Directions for this task: Output the listing below verbatim, from its first line to its last.

Data for this task:

-- ==== Sys2Proof/Tests/Slice0.lean ====
section
/-! SUPPORT. The model's own tests, their expected values from spec/95_test_vectors.md or by hand from the rules, and for
every obligation with hypotheses a concrete case that meets all of them. -/

namespace Sys2Proof.Tests

open Sys2Proof Sys2Proof.Machine

/-! ## Helpers -/

/-- The parameters of the tests' small blocks. -/
def smallParams (textCap bitsCap samplesCap : Nat) : Config.Params :=
  { textCap := textCap, bitsCap := bitsCap, samplesCap := samplesCap, reverseSecondary := true }

/-- A block with the given inputs written, otherwise as reset leaves it. -/
def block (P : Config.Params) (a b : List Byte) (bits : List Bit) (pad spb : BitVec 16) : State :=
  { State.resetWith P with
    pad := pad, spb := spb, txtALen := BitVec.ofNat 32 a.length, txtBLen := BitVec.ofNat 32 b.length,
    bitsInLen := BitVec.ofNat 32 bits.length,
    mem := { Memory.reset with txtA := bufOfList a, txtB := bufOfList b, bitsIn := bufOfList bits } }

/-- A block with room for every test. -/
def roomy (a b : List Byte) (bits : List Bit) (spb : BitVec 16) : State :=
  block (smallParams 8 60 60) a b bits 0 spb

/-- An idle block with nothing written and one input pending. -/
def facing (m : Input) : State := { roomy [] [] [] 4 with inputs := [m] }

/-- Bits from digits, in stream order. -/
def bitsOf (ds : List Nat) : List Bit := ds.map (· == 1)

/-- A field of the next state. -/
def fieldOf {α : Type} (f : State → α) : Host.Outcome State Fault Refusal → Option α
  | .next s => some (f s)
  | .fault _ => none
  | .refused _ => none

/-- The next state, or reset where there is none. -/
def nextOf : Host.Outcome State Fault Refusal → State
  | .next s => s
  | .fault _ => State.reset
  | .refused _ => State.reset

theorem eq_nextOf {o : Host.Outcome State Fault Refusal} {α : Type} {f : State → α} {v : α}
    (h : fieldOf f o = some v) : o = .next (nextOf o) := by
  cases o <;> first | rfl | exact nomatch h

/-- `%?` framed without padding (95_test_vectors.md E2). -/
def bitsE2 : List Bit := bitsOf [1,0,1,0,0,0,1, 1,1,1,1,1,0,0, 0,1,0,1,1,0,0]

/-! ## Well-formedness -/

theorem test_resolve_sel_zero_is_ill_formed : (Instr.resolve 0#2).wellFormed = false := by decide
theorem test_synth_sel_zero_is_ill_formed : ∀ rev, (Instr.synth 0#2 rev).wellFormed = false := by decide
theorem test_other_commands_are_well_formed :
    (Instr.resolve 3#2).wellFormed = true ∧ Instr.encode.wellFormed = true ∧ Instr.decode.wellFormed = true ∧
    (Instr.synth 1#2 true).wellFormed = true := by decide

/-! ## Decoding: words written bit by bit as 30_encoding.md R54 lays them out, RSV REV SEL OP -/

theorem test_decode_resolve : decodeCmd 0b0000000000110001#16 = some (.resolve 3#2) := by decide
theorem test_decode_encode : decodeCmd 0b0000000000000010#16 = some .encode := by decide
theorem test_decode_decode : decodeCmd 0b0000000000000011#16 = some .decode := by decide
theorem test_decode_synth : decodeCmd 0b0000000001100100#16 = some (.synth 2#2 true) := by decide
theorem test_decode_table_words :
    decodeTableWord 16 0x0011 = some (.resolve 1#2) ∧ decodeTableWord 16 0x0002 = some .encode ∧
    decodeTableWord 16 0x0003 = some .decode ∧ decodeTableWord 16 0x0014 = some (.synth 1#2 false) ∧
    decodeTableWord 16 0x0001 = none ∧ decodeTableWord 16 0x0004 = none := by decide
theorem test_encode_words :
    encodeCmd (.resolve 2#2) = 0x0021#16 ∧ encodeCmd .encode = 0x0002#16 ∧ encodeCmd .decode = 0x0003#16 ∧
    encodeCmd (.synth 3#2 true) = 0x0074#16 := by decide

/-! ## Reset and the first step -/

theorem test_reset_memory_is_canonical : State.reset.mem.wf State.reset.params = true := by decide
theorem test_first_step_runs_the_word :
    fieldOf (·.prof) (step (State.reset.withFetchWord 16 0x0011)) = some 0x003F2007#32 ∧
    fieldOf (·.status) (step (State.reset.withFetchWord 16 0x0002)) = some 0x06#8 ∧
    fieldOf (·.status) (step (State.reset.withFetchWord 16 0x0003)) = some 0x02#8 ∧
    fieldOf (·.status) (step (State.reset.withFetchWord 16 0x0014)) = some 0x00#8 ∧
    fieldOf (·.status) (step (State.reset.withFetchWord 16 0x0001)) = some 0x08#8 := by decide

/-! ## One step of each command -/

/-- 95_test_vectors.md section 1.2. -/
theorem test_resolve_track2 :
    fieldOf (fun t => (t.prof, t.status)) (exec (.resolve 2#2) State.reset) = some (0x000F3005#32, 0x00#8) := by decide

/-- E10: `;?` under P23. -/
theorem test_encode_track2_text :
    fieldOf (fun t => (bufPrefix t.mem.bitsOut t.bitsOutLen.toNat, t.prof, t.status))
      (exec .encode (roomy [59#8, 63#8] [] [] 4)) =
      some (some (bitsOf [1,1,0,1,0, 1,1,1,1,1, 0,0,1,0,0]), 0x000F3005#32, 0x00#8) := by decide

/-- E18: a character below the base. -/
theorem test_encode_character_below_base :
    fieldOf (fun t => (t.status, t.errIndex, t.errChar, t.prof)) (exec .encode (roomy [47#8] [] [] 4)) =
      some (0x01#8, 0#32, 47#8, 0x000F3005#32) := by decide

/-- V5: an end pattern before the start is not considered. -/
theorem test_decode_ignores_an_end_before_the_start :
    fieldOf (fun t => (bufPrefix t.mem.txtOut t.txtOutLen.toNat, t.status))
      (exec .decode (roomy [] [] (bitsOf [1,1,1,1,1,0,0] ++ bitsE2) 4)) = some (some [37#8, 63#8], 0x00#8) := by decide

/-- V11, shortened to its failing frame: the error names the frame's position and its value. -/
theorem test_decode_parity_error :
    fieldOf (fun t => (t.status, t.errIndex, t.errChar))
      (exec .decode (roomy [] [] (bitsOf [1,0,1,0,0,0,1, 1,0,0,0,0,1,0, 1,1,1,1,1,0,0]) 4)) =
      some (0x04#8, 7#32, 65#8) := by decide

/-- S6: SPB = 5 gives half runs of 1 and full runs of 2. -/
theorem test_synth_one_pass :
    fieldOf (fun t => (bufPrefix t.mem.samples t.samplesLen.toNat, t.status))
      (exec (.synth 1#2 false) (roomy [] [] [true, false] 5)) =
      some (some [0x8001#16, 0x7FFF#16, 0x8001#16, 0x8001#16], 0x00#8) := by decide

Expected output:
-- ==== Sys2Proof/Tests/Slice0.lean ====
section
/-! SUPPORT. The model's own tests, their expected values from spec/95_test_vectors.md or by hand from the rules, and for
every obligation with hypotheses a concrete case that meets all of them. -/

namespace Sys2Proof.Tests

open Sys2Proof Sys2Proof.Machine

/-! ## Helpers -/

/-- The parameters of the tests' small blocks. -/
def smallParams (textCap bitsCap samplesCap : Nat) : Config.Params :=
  { textCap := textCap, bitsCap := bitsCap, samplesCap := samplesCap, reverseSecondary := true }

/-- A block with the given inputs written, otherwise as reset leaves it. -/
def block (P : Config.Params) (a b : List Byte) (bits : List Bit) (pad spb : BitVec 16) : State :=
  { State.resetWith P with
    pad := pad, spb := spb, txtALen := BitVec.ofNat 32 a.length, txtBLen := BitVec.ofNat 32 b.length,
    bitsInLen := BitVec.ofNat 32 bits.length,
    mem := { Memory.reset with txtA := bufOfList a, txtB := bufOfList b, bitsIn := bufOfList bits } }

/-- A block with room for every test. -/
def roomy (a b : List Byte) (bits : List Bit) (spb : BitVec 16) : State :=
  block (smallParams 8 60 60) a b bits 0 spb

/-- An idle block with nothing written and one input pending. -/
def facing (m : Input) : State := { roomy [] [] [] 4 with inputs := [m] }

/-- Bits from digits, in stream order. -/
def bitsOf (ds : List Nat) : List Bit := ds.map (· == 1)

/-- A field of the next state. -/
def fieldOf {α : Type} (f : State → α) : Host.Outcome State Fault Refusal → Option α
  | .next s => some (f s)
  | .fault _ => none
  | .refused _ => none

/-- The next state, or reset where there is none. -/
def nextOf : Host.Outcome State Fault Refusal → State
  | .next s => s
  | .fault _ => State.reset
  | .refused _ => State.reset

theorem eq_nextOf {o : Host.Outcome State Fault Refusal} {α : Type} {f : State → α} {v : α}
    (h : fieldOf f o = some v) : o = .next (nextOf o) := by
  cases o <;> first | rfl | exact nomatch h

/-- `%?` framed without padding (95_test_vectors.md E2). -/
def bitsE2 : List Bit := bitsOf [1,0,1,0,0,0,1, 1,1,1,1,1,0,0, 0,1,0,1,1,0,0]

/-! ## Well-formedness -/

theorem test_resolve_sel_zero_is_ill_formed : (Instr.resolve 0#2).wellFormed = false := by decide
theorem test_synth_sel_zero_is_ill_formed : ∀ rev, (Instr.synth 0#2 rev).wellFormed = false := by decide
theorem test_other_commands_are_well_formed :
    (Instr.resolve 3#2).wellFormed = true ∧ Instr.encode.wellFormed = true ∧ Instr.decode.wellFormed = true ∧
    (Instr.synth 1#2 true).wellFormed = true := by decide

/-! ## Decoding: words written bit by bit as 30_encoding.md R54 lays them out, RSV REV SEL OP -/

theorem test_decode_resolve : decodeCmd 0b0000000000110001#16 = some (.resolve 3#2) := by decide
theorem test_decode_encode : decodeCmd 0b0000000000000010#16 = some .encode := by decide
theorem test_decode_decode : decodeCmd 0b0000000000000011#16 = some .decode := by decide
theorem test_decode_synth : decodeCmd 0b0000000001100100#16 = some (.synth 2#2 true) := by decide
theorem test_decode_table_words :
    decodeTableWord 16 0x0011 = some (.resolve 1#2) ∧ decodeTableWord 16 0x0002 = some .encode ∧
    decodeTableWord 16 0x0003 = some .decode ∧ decodeTableWord 16 0x0014 = some (.synth 1#2 false) ∧
    decodeTableWord 16 0x0001 = none ∧ decodeTableWord 16 0x0004 = none := by decide
theorem test_encode_words :
    encodeCmd (.resolve 2#2) = 0x0021#16 ∧ encodeCmd .encode = 0x0002#16 ∧ encodeCmd .decode = 0x0003#16 ∧
    encodeCmd (.synth 3#2 true) = 0x0074#16 := by decide

/-! ## Reset and the first step -/

theorem test_reset_memory_is_canonical : State.reset.mem.wf State.reset.params = true := by decide
theorem test_first_step_runs_the_word :
    fieldOf (·.prof) (step (State.reset.withFetchWord 16 0x0011)) = some 0x003F2007#32 ∧
    fieldOf (·.status) (step (State.reset.withFetchWord 16 0x0002)) = some 0x06#8 ∧
    fieldOf (·.status) (step (State.reset.withFetchWord 16 0x0003)) = some 0x02#8 ∧
    fieldOf (·.status) (step (State.reset.withFetchWord 16 0x0014)) = some 0x00#8 ∧
    fieldOf (·.status) (step (State.reset.withFetchWord 16 0x0001)) = some 0x08#8 := by decide

/-! ## One step of each command -/

/-- 95_test_vectors.md section 1.2. -/
theorem test_resolve_track2 :
    fieldOf (fun t => (t.prof, t.status)) (exec (.resolve 2#2) State.reset) = some (0x000F3005#32, 0x00#8) := by decide

/-- E10: `;?` under P23. -/
theorem test_encode_track2_text :
    fieldOf (fun t => (bufPrefix t.mem.bitsOut t.bitsOutLen.toNat, t.prof, t.status))
      (exec .encode (roomy [59#8, 63#8] [] [] 4)) =
      some (some (bitsOf [1,1,0,1,0, 1,1,1,1,1, 0,0,1,0,0]), 0x000F3005#32, 0x00#8) := by decide

/-- E18: a character below the base. -/
theorem test_encode_character_below_base :
    fieldOf (fun t => (t.status, t.errIndex, t.errChar, t.prof)) (exec .encode (roomy [47#8] [] [] 4)) =
      some (0x01#8, 0#32, 47#8, 0x000F3005#32) := by decide

/-- V5: an end pattern before the start is not considered. -/
theorem test_decode_ignores_an_end_before_the_start :
    fieldOf (fun t => (bufPrefix t.mem.txtOut t.txtOutLen.toNat, t.status))
      (exec .decode (roomy [] [] (bitsOf [1,1,1,1,1,0,0] ++ bitsE2) 4)) = some (some [37#8, 63#8], 0x00#8) := by decide

/-- V11, shortened to its failing frame: the error names the frame's position and its value. -/
theorem test_decode_parity_error :
    fieldOf (fun t => (t.status, t.errIndex, t.errChar))
      (exec .decode (roomy [] [] (bitsOf [1,0,1,0,0,0,1, 1,0,0,0,0,1,0, 1,1,1,1,1,0,0]) 4)) =
      some (0x04#8, 7#32, 65#8) := by decide

/-- S6: SPB = 5 gives half runs of 1 and full runs of 2. -/
theorem test_synth_one_pass :
    fieldOf (fun t => (bufPrefix t.mem.samples t.samplesLen.toNat, t.status))
      (exec (.synth 1#2 false) (roomy [] [] [true, false] 5)) =
      some (some [0x8001#16, 0x7FFF#16, 0x8001#16, 0x8001#16], 0x00#8) := by decide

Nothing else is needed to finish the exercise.